17:19 New York (Handel von 09:30 - 16:00) 22:19 London (08:00 - 16:30) 23:19 Frankfurt (09:00 - 20:00) 06:19 Tokyo (09:00 - 11:00 | 12:30 - 15:00)

Ad-hoc: HBM Healthcare Investments Quartalsbericht Dezember 2021

Veröffentlichung einer Ad-hoc-Mitteilung gemäss Art. 53 KR

Für den Inhalt der Mitteilung ist der Emittent / Herausgeber verantwortlich.

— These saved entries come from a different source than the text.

/-- R232, R233: CMP sets or clears the flag and writes no slot; SEL copies the operand that the flag selects, with its
tag but WVIOL; JMPF goes on at its own index plus DST + 1 where its condition holds, else at the next operation. -/
def Obligations.EngineFlow : Prop :=
  ∀ (s : State) (k : Fin 8) (w : W64) (t : Ns), s.clean → s.engineAt k w →
    let a := s.operand k (opA w)
    let b := s.operandB k false w
    let c := s.dev.ce[k]
    let x := a.1.toInt
    let y := b.1.toInt
    (fld w 0 8 = 0x18 → opCond w < 6 → Completes (.cmp t k) s fun s' =>
      s'.dev.ce[k].flag = (match opCond w with
        | 0 => decide (x = y) | 1 => decide (x ≠ y) | 2 => decide (x < y) | 3 => decide (x ≤ y) | 4 => decide (x > y)
        | _ => decide (x ≥ y)) ∧
      s'.dev.ce[k].pc = c.pc + 1 ∧ s'.mems = s.mems ∧ s'.dev.ce[k].pub = c.pub) ∧
    (fld w 0 8 = 0x19 → s.mayWrite k (opDst w) → Completes (.sel t k) s fun s' =>
      s.wrote k (opDst w) (if c.flag then a.1 else b.1) ((if c.flag then a.2 else b.2) &&& 0x0F) s' ∧
      s'.dev.ce[k].pc = c.pc + 1 ∧ s'.dev.ce[k].flag = c.flag) ∧
    (fld w 0 8 = 0x3C → opCond w < 7 → Completes (.jmpf t k) s fun s' =>
      s'.dev.ce[k].pc = c.pc + 1 + (if (match opCond w with
        | 0 => c.flag | 1 => !c.flag | 2 => true | 3 => a.2.getLsbD 0 | 4 => !a.2.getLsbD 0 | 5 => a.2.getLsbD 1
        | _ => a.2.getLsbD 2) then opDst w else 0) ∧
      s'.mems = s.mems ∧ s'.dev.ce[k].pub = c.pub ∧ s'.dev.ce[k].flag = c.flag)

/-- R240: LUT1, LUT2 and LUT3 store OFFSET + SCALE × the entry interpolated at the clamped inputs, rounded once. The
interpolation is that of `MapDesc.locate` and `MapDesc.look`, in units of 2^-96. R240: a lookup never extrapolates:
below the first breakpoint and above the last one it reads as at that one. -/
def Obligations.EngineLookup : Prop :=
  (∀ (s : State) (k : Fin 8) (w : W64) (t : Ns), s.clean → s.engineAt k w → s.mayWrite k (opDst w) →
     let m := s.mems.mapDesc (opB w)
     let a := s.operand k (opA w)
     let b := s.operand k (opA w + 1)
     let c := s.operand k (opA w + 2)
     let px := m.locate s.mems 0 m.nx a.1.toInt
     let py := m.locate s.mems m.nx m.ny b.1.toInt
     let pz := m.locate s.mems (m.nx + m.ny) m.nz c.1.toInt
     let value (px py pz : Nat × Nat) : Int := (m.offset * 2 ^ 96 + m.scale * m.look s.mems px py pz + 2 ^ 95) / 2 ^ 96
     (fld w 0 8 = 0x20 → Completes (.lut1 t k) s (s.computed k w [a.2] (value px (0, 0) (0, 0)))) ∧
     (fld w 0 8 = 0x21 → Completes (.lut2 t k) s (s.computed k w [a.2, b.2] (value px py (0, 0)))) ∧
     (fld w 0 8 = 0x22 → Completes (.lut3 t k) s (s.computed k w [a.2, b.2, c.2] (value px py pz)))) ∧
  (∀ (m : Mems) (x : MapDesc) (first n : Nat) (v : Int),
     let bp (i : Nat) : Int := (m.word (x.bpAt first i)).toInt
     bp 0 ≤ bp (n - 1) →
       (v ≤ bp 0 → x.locate m first n v = x.locate m first n (bp 0)) ∧
       (bp (n - 1) ≤ v → x.locate m first n v = x.locate m first n (bp (n - 1))))

/-- R234: the PI controller. DST is the output u and DST + 1 the integral I, each published at once or, for an output
slot, staged by the engine. -/
def Obligations.EngineController : Prop :=
  ∀ (s : State) (k : Fin 8) (w : W64) (t : Ns), s.clean → s.engineAt k w → fld w 0 8 = 0x2B →
    s.mayWrite k (opDst w) → s.mayWrite k (opDst w + 1) →
    let v (i : Nat) : Int := (s.operand k i).1.toInt
    let e := v (opA w)
    let i := v (opDst w + 1)
    let lo := v (opB w + 2)
    let hi := v (opB w + 3)
    let ke := v (opB w + 1) * e
    let x := v (opB w) * e + i * 2 ^ 32 + ke
    let got (s' : State) (j : Nat) : Option W64 :=
      if (s.attr j).cls = 2 then (s'.dev.ce[k].pub.find? (·.1 == j)).map (·.2.1) else some (s'.slot j)
    Completes (.pi t k) s fun s' =>
      (lo * 2 ^ 32 ≤ x ∧ x ≤ hi * 2 ^ 32 →
        got s' (opDst w) = some (slotNumber (round32 x)) ∧
        got s' (opDst w + 1) = some (slotNumber (round32 (i * 2 ^ 32 + ke)))) ∧
      (∀ near far : Int, (near = lo ∧ far = hi) ∨ (near = hi ∧ far = lo) → ¬(lo * 2 ^ 32 ≤ x ∧ x ≤ hi * 2 ^ 32) →
        (x - near * 2 ^ 32).natAbs < (x - far * 2 ^ 32).natAbs ∨ near = far →
        got s' (opDst w) = some (slotNumber near) ∧
        got s' (opDst w + 1) =
          some (if ke * (x - near * 2 ^ 32) < 0 then slotNumber (round32 (i * 2 ^ 32 + ke)) else slotNumber i)) ∧
      s'.dev.ce[k].pc = s.dev.ce[k].pc + 1

/-- R235: ANGT and TANG at the present speed. With a POS_CYCLE_NS of 0, ANGT gives the limit with the sign of A and TANG
gives 0, both with OVER. The speed counts as an operand that is VALID in FULL and HALF. -/
def Obligations.EngineAngleTime : Prop :=
  ∀ (s : State) (k : Fin 8) (w : W64) (t : Ns), s.clean → s.engineAt k w → s.mayWrite k (opDst w) →
    let a := s.operand k (opA w)
    let x := a.1.toInt
    let n : Nat := s.dev.pos.cycleNs
    let deg : Nat := if s.dev.pos.wheel.twoStroke then 360 else 720
    let ops := [a.2, if s.dev.pos.sync = .full ∨ s.dev.pos.sync = .half then (1 : Byte) else 0]
    (fld w 0 8 = 0x30 → n ≠ 0 → Completes (.angt t k) s (s.computed k w ops ((2 * (x * n) + deg) / (2 * deg)))) ∧
    (fld w 0 8 = 0x31 → n ≠ 0 → Completes (.tang t k) s (s.computed k w ops ((2 * (x * deg) + n) / (2 * n)))) ∧
    (fld w 0 8 = 0x30 → n = 0 → Completes (.angt t k) s fun s' =>
      s.wrote k (opDst w) (slotNumber (if 0 ≤ x then 2 ^ 63 else -(2 ^ 63))) (opTag ops true) s' ∧
      s'.dev.ce[k].pc = s.dev.ce[k].pc + 1) ∧
    (fld w 0 8 = 0x31 → n = 0 → Completes (.tang t k) s fun s' =>
      s.wrote k (opDst w) 0 (opTag ops true) s' ∧ s'.dev.ce[k].pc = s.dev.ce[k].pc + 1)

/-- R232, R244: the oldest trigger of an idle engine starts its list two clocks after it arrived or reached the head: the flag is cleared
and the first operation is the next one. A list of LEN 0 counts as a run instead. R227: END publishes the staged slots
in the order of their first writing and ends the run. R244: a run whose deadline has passed stops: its staged writes are
dropped, published and state slots stay, the overrun is flagged, counted and reported as CE_OVERRUN, and the engine is
free for its next trigger. -/
def Obligations.EngineRuns : Prop :=
  (∀ (s : State) (k : Fin 8) (t : Ns) (x : Trigger) (l : List Trigger) (n : W64), s.dev.settled →
     s.dev.ce[k].state = .idle → s.dev.ce[k].stepReq = false → s.dev.ce[k].haltReq = false →
     s.dev.sup.mode.engines = true → bit s.dev.ce[k].cfg 0 = true → s.dev.ce[k].queue = x :: l →
     max x.arrival s.dev.ce[k].headAt + 8 ≤ s.now t → s.dev.listEntry k x.list = some n →
     Completes (.runStart t k) s fun s' =>
       let c := s'.dev.ce[k]
       c.queue = l ∧ c.flag = false ∧ c.pub = [] ∧ c.runTrig = BitVec.ofNat 5 x.entry ∧ s'.mems = s.mems ∧
       (fld n 16 14 ≠ 0 → c.pc = x.list ∧ c.cur = some x ∧ c.runs = s.dev.ce[k].runs ∧
         c.state = if s.dev.ce[k].bpEn ∧ s.dev.ce[k].bp.toNat = x.list then .halted else .running) ∧
       (fld n 16 14 = 0 → c.state = .idle ∧ c.cur = none ∧ c.runs = s.dev.ce[k].runs + 1)) ∧
  (∀ (s : State) (k : Fin 8) (t : Ns) (w : W64) (x : Trigger), s.clean → s.engineAt k w → fld w 0 8 = 0x00 →
     s.dev.ce[k].stepReq = false → s.dev.ce[k].haltReq = false → s.dev.ce[k].cur = some x →
     Completes (.ceEnd t k) s fun s' =>
       s'.mems = s.dev.ce[k].pub.foldl
         (fun m y => (MemOp.slot y.1 y.2.1 (y.2.2 ||| ((s.attr y.1).tag &&& 0x10))).apply m) s.mems ∧
       s'.dev.ce[k].state = .idle ∧ s'.dev.ce[k].pub = [] ∧ s'.dev.ce[k].cur = none ∧
       s'.dev.ce[k].runs = s.dev.ce[k].runs + 1 ∧ s'.dev.ce[k].queue = s.dev.ce[k].queue) ∧
  (∀ (s : State) (k : Fin 8) (t : Ns) (x : Trigger), s.dev.settled → s.dev.ce[k].cur = some x →
     s.dev.ce[k].state = .running → s.dev.ce[k].stepReq = false → s.dev.ce[k].haltReq = false →
     x.arrival + x.halted + x.deadline ≤ s.now t → s.onlyNoted 15 →
     Completes (.overrun t k 0) s fun s' =>
       s'.dev.ce[k].state = .idle ∧ s'.dev.ce[k].cur = none ∧ s'.dev.ce[k].pub = [] ∧ s'.dev.ce[k].overrun = true ∧
       s'.dev.ce[k].overruns = s.dev.ce[k].overruns + 1 ∧ s'.dev.ce[k].queue = s.dev.ce[k].queue ∧ s'.mems = s.mems ∧
       s.reported 15 s')

/-- R237: REQ puts the request block at A into the engine's yard and waits; the result word is stored raw with VALID and
the list goes on. -/
def Obligations.EngineRequest : Prop :=
  (∀ (s : State) (k : Fin 8) (w : W64) (t : Ns), s.clean → s.engineAt k w → fld w 0 8 = 0x38 →
    Completes (.req t k) s fun s' =>
      let y := s.dev.adm.ce[k]
      s'.dev.ce[k].state = .waitReq ∧ s'.dev.ce[k].pc = s.dev.ce[k].pc ∧ s'.dev.ce[k].reqDst = opDst w ∧
      s'.dev.ce[k].reqs = s.dev.ce[k].reqs + 1 ∧ s'.dev.adm.ce[k].fill = y.fill + 1 ∧
      s'.dev.adm.ce[k].submitted = y.submitted + 1 ∧
      (∀ j : Fin 8, (s'.dev.adm.ce[k].entries[Fin.ofNat 16 ((y.head + y.fill) % 16)]).words[j] = (s.operand k (opA w + j.val)).1) ∧
      s'.mems = s.mems) ∧
  (∀ (s : State) (k : Fin 8) (t : Ns) (r : W64), s.clean → s.dev.ce[k].state = .waitReq → s.dev.ce[k].reqRes = some r →
    s.mayWrite k s.dev.ce[k].reqDst →
    Completes (.reqResult t k) s fun s' =>
      s.wrote k s.dev.ce[k].reqDst r 1 s' ∧ s'.dev.ce[k].pc = s.dev.ce[k].pc + 1 ∧ s'.dev.ce[k].reqEntry = none)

HBM Healthcare Investments erzielte im Berichtsquartal per 31. Dezember 2021 einen Nettogewinn von CHF 4 Millionen. Für die ersten neun Monate des Geschäftsjahrs 2021/2022 ergibt sich ein Gewinn von CHF 275 Millionen. Obwohl der Aktienmarkt im Biotech-Sektor insgesamt rückläufig war, wiesen verschiedene Portfoliounternehmen operative Erfolge vor, die sich in höheren Bewertungen niederschlugen. Mit flüssigen Mitteln in Höhe von CHF 226 Millionen ist HBM Healthcare für eine Marktabschwächung gut aufgestellt und kann bei tiefen Bewertungen von Kaufgelegenheiten profitieren. Acht neue Investitionen in private Unternehmen ergänzen das Portfolio.

HBM Healthcare Investments schloss das dritte Quartal des Geschäftsjahrs 2021/2022 per Ende Dezember 2021 in einem zumindest im Biotech-Sektor rückläufigen Aktienmarkt mit einem kleinen Nettogewinn von CHF 4 Millionen ab. Der innere Wert je Aktie (NAV) stieg in dieser Periode um 0.2 Prozent, während der Aktienkurs um 0.3 Prozent nachgab.

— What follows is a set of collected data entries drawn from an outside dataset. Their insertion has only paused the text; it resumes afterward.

/-! ### `modCtx` -/

@[simp] theorem Dev.modCtx_dtime (p : Path) (f : PathCtx → PathCtx) (d : Dev) : (d.modCtx p f).dtime = d.dtime := rfl
@[simp] theorem Dev.modCtx_sup (p : Path) (f : PathCtx → PathCtx) (d : Dev) : (d.modCtx p f).sup = d.sup := rfl
@[simp] theorem Dev.modCtx_nvi (p : Path) (f : PathCtx → PathCtx) (d : Dev) : (d.modCtx p f).nvi = d.nvi := rfl
@[simp] theorem Dev.modCtx_flt (p : Path) (f : PathCtx → PathCtx) (d : Dev) : (d.modCtx p f).flt = d.flt := rfl
@[simp] theorem Dev.modCtx_memu (p : Path) (f : PathCtx → PathCtx) (d : Dev) : (d.modCtx p f).memu = d.memu := rfl
@[simp] theorem Dev.modCtx_paths (p : Path) (f : PathCtx → PathCtx) (d : Dev) : (d.modCtx p f).paths = upd d.paths (pathIndex p) f := rfl
@[simp] theorem Dev.modCtx_pos (p : Path) (f : PathCtx → PathCtx) (d : Dev) : (d.modCtx p f).pos = d.pos := rfl
@[simp] theorem Dev.modCtx_adm (p : Path) (f : PathCtx → PathCtx) (d : Dev) : (d.modCtx p f).adm = d.adm := rfl
@[simp] theorem Dev.modCtx_loft (p : Path) (f : PathCtx → PathCtx) (d : Dev) : (d.modCtx p f).loft = d.loft := rfl
@[simp] theorem Dev.modCtx_banks (p : Path) (f : PathCtx → PathCtx) (d : Dev) : (d.modCtx p f).banks = d.banks := rfl
@[simp] theorem Dev.modCtx_bst (p : Path) (f : PathCtx → PathCtx) (d : Dev) : (d.modCtx p f).bst = d.bst := rfl
@[simp] theorem Dev.modCtx_pfi (p : Path) (f : PathCtx → PathCtx) (d : Dev) : (d.modCtx p f).pfi = d.pfi := rfl
@[simp] theorem Dev.modCtx_ign (p : Path) (f : PathCtx → PathCtx) (d : Dev) : (d.modCtx p f).ign = d.ign := rfl
@[simp] theorem Dev.modCtx_gate (p : Path) (f : PathCtx → PathCtx) (d : Dev) : (d.modCtx p f).gate = d.gate := rfl
@[simp] theorem Dev.modCtx_diag (p : Path) (f : PathCtx → PathCtx) (d : Dev) : (d.modCtx p f).diag = d.diag := rfl
@[simp] theorem Dev.modCtx_ce (p : Path) (f : PathCtx → PathCtx) (d : Dev) : (d.modCtx p f).ce = d.ce := rfl
@[simp] theorem Dev.modCtx_ces (p : Path) (f : PathCtx → PathCtx) (d : Dev) : (d.modCtx p f).ces = d.ces := rfl
@[simp] theorem Dev.modCtx_cnv (p : Path) (f : PathCtx → PathCtx) (d : Dev) : (d.modCtx p f).cnv = d.cnv := rfl
@[simp] theorem Dev.modCtx_cnvs (p : Path) (f : PathCtx → PathCtx) (d : Dev) : (d.modCtx p f).cnvs = d.cnvs := rfl
@[simp] theorem Dev.modCtx_recm (p : Path) (f : PathCtx → PathCtx) (d : Dev) : (d.modCtx p f).recm = d.recm := rfl
@[simp] theorem Dev.modCtx_snap (p : Path) (f : PathCtx → PathCtx) (d : Dev) : (d.modCtx p f).snap = d.snap := rfl
@[simp] theorem Dev.modCtx_tmu (p : Path) (f : PathCtx → PathCtx) (d : Dev) : (d.modCtx p f).tmu = d.tmu := rfl
@[simp] theorem Dev.modCtx_pio (p : Path) (f : PathCtx → PathCtx) (d : Dev) : (d.modCtx p f).pio = d.pio := rfl
@[simp] theorem Dev.modCtx_pios (p : Path) (f : PathCtx → PathCtx) (d : Dev) : (d.modCtx p f).pios = d.pios := rfl
@[simp] theorem Dev.modCtx_can (p : Path) (f : PathCtx → PathCtx) (d : Dev) : (d.modCtx p f).can = d.can := rfl
@[simp] theorem Dev.modCtx_rope (p : Path) (f : PathCtx → PathCtx) (d : Dev) : (d.modCtx p f).rope = d.rope := rfl
@[simp] theorem Dev.modCtx_twp (p : Path) (f : PathCtx → PathCtx) (d : Dev) : (d.modCtx p f).twp = d.twp := rfl
@[simp] theorem Dev.modCtx_writes (p : Path) (f : PathCtx → PathCtx) (d : Dev) : (d.modCtx p f).writes = d.writes := rfl
@[simp] theorem Dev.modCtx_free (p : Path) (f : PathCtx → PathCtx) (d : Dev) : (d.modCtx p f).free = d.free := rfl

Für die ersten neun Monate des Geschäftsjahrs resultiert damit ein Gewinn von CHF 275 Millionen bei einem Anstieg des NAV von 12.8 Prozent.

Operative Erfolge als Grundlage für hohe Bewertungen

Die beiden privaten Unternehmen Swixx BioPharma und ConnectRN schlossen im Berichtsquartal Finanzierungsrunden mit neuen Investoren ab. Vor dem Hintergrund der sehr erfolgreichen operativen Entwicklung der Unternehmen führten diese zu einer Höherbewertung der beiden Beteiligungen von insgesamt CHF 72 Millionen.

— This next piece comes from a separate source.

-- ==== Sys2Proof/Laws/Exec.lean ====
section
/-! SUPPORT. The meaning of each command, by name: `exec` of a constructor is its meaning. -/

namespace Sys2Proof.Machine

open Sys2Proof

Swixx BioPharma gab die Unterzeichnung einer Vereinbarung für den exklusiven Vertrieb der verschreibungspflichtigen Medikamente von Sanofi in Osteuropa bekannt. Das Unternehmen erwartet dadurch 2022 eine Verdoppelung des Umsatzes auf mehr als EUR 600 Millionen und wird sein Team auf rund 900 Mitarbeiterinnen und Mitarbeiter aufstocken.

ConnectRN, die digitale Vermittlungsplattform für Pflegepersonal in den USA, steigerte 2021 den Umsatz organisch um mehr als 240 Prozent und erwartet weiteres Wachstum im laufenden Jahr.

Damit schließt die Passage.